Причем Ильин написал не памфлет, а научное исследование,
где взгляды Толстого разбираются последовательно, где, собственно,
нет ни одного обвинения, которое не было бы подтверждено цитатами.
В общем оценка толстовства такова: проповедовался, говорит Ильин,
"наивно-идиллический взгляд на человеческое существо, а черные
бездны истории и души обходились и замалчивались. Производилось
неверное межевание добра и зла: герои относились к злодеям; натуры
безвольные, робкие, ипохондрические, патриотически мертвенные,
противогражданские - превозносились как добродетельные. Искренние
наивности чередовались с нарочитыми парадоксами, возражения
отводились как софизмы; несогласные и непокорные объявлялись
людьми порочными, подкупными, своекорыстными, лицемерами"^. Так
случилось, продолжает Ильин, что учение графа Льва Толстого и его
последователей привлекало к себе "слабых и простодушных людей и,
придавая себе ложную видимость согласия с духом Христова учения,
отравляло русскую религиозную и политическую культуру"^.
В чем же конкретно видел Ильин недостатки и коренные пороки
толстовского учения? Ильин оговаривался, что о непротивлении злу в
буквальном смысле этого слова никто не думает; и нет сомнения, что
Толстой и примыкающие к нему моралисты не призывают к полному
непротивлению, потому что это было бы равносильно добровольному
нравственному самоуничтожению. Идея их, разъясняет Ильин, состоит
в том, что борьба со злом необходима, но "ее целиком следует
перенести во внутренний мир человека, и притом именно того человека,
который сам в себе эту борьбу ведет... Непротивление, о котором
они пишут и говорят, не означает внутреннюю сдачу и присоединение
ко злу; наоборот, оно есть особый вид сопротивления, т. е. неприятия,
осуждения, отвержения и противодействия. Их "непротивление" означает
противление и борьбу; однако лишь некоторыми, излюбленными
средствами. Они приемлют цель преодоления зла, но делают своеобразный
выбор в путях и средствах. Их учение есть учение не столько
о зле, сколько о том, как именно не следует его преодолевать"^.

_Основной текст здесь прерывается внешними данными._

theorem witness_SfnRuns : ∀ op ∈ ([.exp2, .log2, .rcp, .rsqrt, .sqrt, .tanh, .logistic, .pwl, .min8, .max8, .argmax8, .sort8, .sum8, .add2,
    .quant, .dequant, .leafMa, .leafMm, .combMa, .combMm, .param] : List SfnOp), ∃ x k ts,
    (sfnSt op false).core.sfnReady 7 op = some (x, k, ts) ∧ (sfnSt op false).core.early 7 x 0 (joinTok ts) = false := by
  intro op h
  simp only [List.mem_cons, List.not_mem_nil, or_false] at h
  rcases h with rfl | rfl | rfl | rfl | rfl | rfl | rfl | rfl | rfl | rfl | rfl | rfl | rfl | rfl | rfl | rfl | rfl | rfl | rfl | rfl | rfl <;>
    exact ⟨_, _, _, by rfl, by decide +kernel⟩

theorem witness_ConverterFires_dynamic : ∃ x k ts, (sfnSt .quant true).core.sfnReady 7 .quant = some (x, k, ts) ∧
    (sfnSt .quant true).core.early 7 x 0 (joinTok ts) = false ∧ k.dynamic = true ∧ k.stochastic = true :=
  ⟨_, _, _, by rfl, by decide +kernel⟩

theorem witness_MulFires : ∀ chain : Bool, ∃ x k ts,
    let s := cellSt 3 (.mul (mul chain)) [(0, q1 1), (1, q1 0)]
    s.core.mulReady 3 chain = some (x, k, ts) ∧ s.core.early 3 x 0 (joinTok ts) = false ∧
    s.core.mulSlot 3 k (joinTok ts).tag (joinTok ts).set < 256 ∧ k.first ≤ s.core.mulSlot 3 k (joinTok ts).tag (joinTok ts).set ∧
    s.core.mulSlot 3 k (joinTok ts).tag (joinTok ts).set < k.first + k.count
  | false => ⟨_, _, _, by rfl, by decide +kernel⟩
  | true => ⟨_, _, _, by rfl, by decide +kernel⟩

/-- The host has written the first line of a cell's memory in this fc. -/
def hostWrote (w : Bool) (s : State) : State :=
  if w then { s with core := { s.core with fab := { s.core.fab with wrB := [(aCell 2, 0)] } } } else s

theorem witness_MemReadsFire_delay : ∀ w : Bool, ∃ x k ts a, let s := hostWrote w (cellSt 2 (.mem (memc .delay)) [(0, q1 0)])
    s.core.memReady 2 .delay = some (x, k, ts) ∧ s.core.early 2 x 0 (joinTok ts) = false ∧
    delayLine k (((s.core.heldAt 2 0).head?.map (·.arr)).getD 0) = some a ∧
    (s.core.fab.wrB.any fun e => e.1 = aCell 2 + a) = w
  | false => ⟨_, _, _, 0, by rfl, by decide +kernel⟩
  | true => ⟨_, _, _, 0, by rfl, by decide +kernel⟩

theorem witness_MemReadsFire_read : ∃ x k ts a,
    let s := cellSt 2 (.mem (memc .read)) [(0, q1 63)]
    s.core.memReady 2 .read = some (x, k, ts) ∧ s.core.early 2 x 0 (joinTok ts) = false ∧
    s.core.memAddr 2 k (joinTok ts).set (joinTok ts).payload.toNat = some a ∧
    s.core.debugOn (s.core.cellRgn 2) (joinTok ts).set = false := ⟨_, _, _, 0, by rfl, by decide +kernel⟩

theorem witness_MemWriteStores : ∀ w : Bool, ∃ x k ts a,
    let s := hostWrote w (cellSt 2 (.mem (memc .write)) [(0, q1 7), (1, q1 0)])
    s.core.memReady 2 .write = some (x, k, ts) ∧ s.core.early 2 x 0 (joinTok ts) = false ∧
    s.core.memAddr 2 k (joinTok ts).set ((ts.getD 1 (joinTok ts)).payload.toNat) = some a ∧
    s.core.frozenAt (pMdw (cellMeadow 2) + 0xE0) = false ∧ (s.core.fab.wrB.any fun e => e.1 = aCell 2 + a) = w
  | false => ⟨_, _, _, 0, by rfl, by decide +kernel⟩
  | true => ⟨_, _, _, 0, by rfl, by decide +kernel⟩

/-- The state of an STR operation with two ports. -/
def strSt (op : StrOp) (groups : Bool) : State :=
  cellSt 1 (.str (strc op [0, 1, 2, 3] groups)) [(0, q1 0), (1, q1 0), (2, q1 0), (3, q1 0)]

theorem witness_StrRuns : ∀ e ∈ ([(.fork, false, 0), (.switch, false, 0), (.select, false, 0), (.gather, true, 0), (.gather, true, 1),
      (.align, false, 0), (.align, true, 1), (.renumber, false, 0), (.digest, false, 0)] : List (StrOp × Bool × Nat)), ∃ x k, ∃ toks : List (Nat × Token),
    kindOf 1 = .str ∧ (strSt e.1 e.2.1).core.strReady 1 e.2.2 e.1 = some (1, false) ∧
    (strSt e.1 e.2.1).core.strCtx 1 false = some (x, k) ∧ k.op = e.1 ∧ (strNeed k e.2.2).Nodup ∧
    ((strNeed k e.2.2).map fun p => (p, ((strSt e.1 e.2.1).core.strTok 1 p 1 false).map (·.tok))) =
      toks.map (fun (t : Nat × Token) => (t.1, some t.2)) ∧
    (strSt e.1 e.2.1).core.early 1 x (2 * e.2.2) (joinTok (toks.map (·.2))) = false := by
  intro e h
  simp only [List.mem_cons, List.not_mem_nil, or_false] at h
  rcases h with rfl | rfl | rfl | rfl | rfl | rfl | rfl | rfl | rfl
  · exact ⟨_, _, [(0, tok 0), (1, tok 0), (2, tok 0), (3, tok 0)], by decide +kernel, by decide +kernel, by rfl, by decide +kernel⟩
  · exact ⟨_, _, [(0, tok 0), (1, tok 0), (2, tok 0), (3, tok 0)], by decide +kernel, by decide +kernel, by rfl, by decide +kernel⟩
  · exact ⟨_, _, [(0, tok 0), (1, tok 0), (2, tok 0), (3, tok 0)], by decide +kernel, by decide +kernel, by rfl, by decide +kernel⟩
  · exact ⟨_, _, [(0, tok 0), (1, tok 0)], by decide +kernel, by decide +kernel, by rfl, by decide +kernel⟩
  · exact ⟨_, _, [(2, tok 0), (3, tok 0)], by decide +kernel, by decide +kernel, by rfl, by decide +kernel⟩
  · exact ⟨_, _, [(0, tok 0), (1, tok 0), (2, tok 0), (3, tok 0)], by decide +kernel, by decide +kernel, by rfl, by decide +kernel⟩
  · exact ⟨_, _, [(2, tok 0), (3, tok 0)], by decide +kernel, by decide +kernel, by rfl, by decide +kernel⟩
  · exact ⟨_, _, [(0, tok 0), (1, tok 0), (2, tok 0), (3, tok 0)], by decide +kernel, by decide +kernel, by rfl, by decide +kernel⟩
  · exact ⟨_, _, [(0, tok 0), (1, tok 0), (2, tok 0), (3, tok 0)], by decide +kernel, by decide +kernel, by rfl, by decide +kernel⟩

theorem witness_StrFires_merge : ∃ x k, let s := cellSt 1 (.str (strc .merge [1, 2] false)) [(2, q1 5)]
    kindOf 1 = .str ∧ s.core.mergeReady 1 = some (1, false) ∧ s.core.strCtx 1 false = some (x, k) ∧ k.op = .merge ∧
    ((strPorts k).filter fun q => (s.core.strTok 1 q 1 false).isSome).take 1 = [2] ∧ s.core.heldAt 1 2 = [⟨tok 5, 0, 0⟩] ∧
    s.core.early 1 x 0 (tok 5) = false := ⟨_, _, by decide +kernel, by decide +kernel, by rfl, by decide +kernel⟩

Ильин подчеркивает, что в принципе идея непротивления злу -
не изобретение самого Толстого: он следует в этом традиции христианства.
Толстовство ценно тем, что страстно борется против увеличения
зла в мире, против того, чтобы на зло отвечали еще большим
злом. Вполне оправданный принцип подобных учений состоит в следующем:
надо воздержаться от ответа насилием на насилие настолько,
насколько воздержание в принципе возможно. Вместе с тем в своей
полемике Ильин не ограничивается подобными верными призывами,
показывая, сколь сложен и многозначен вопрос о насилии. Между тем
Толстой и его школа употребляли термины "насилие" и "ненасилие"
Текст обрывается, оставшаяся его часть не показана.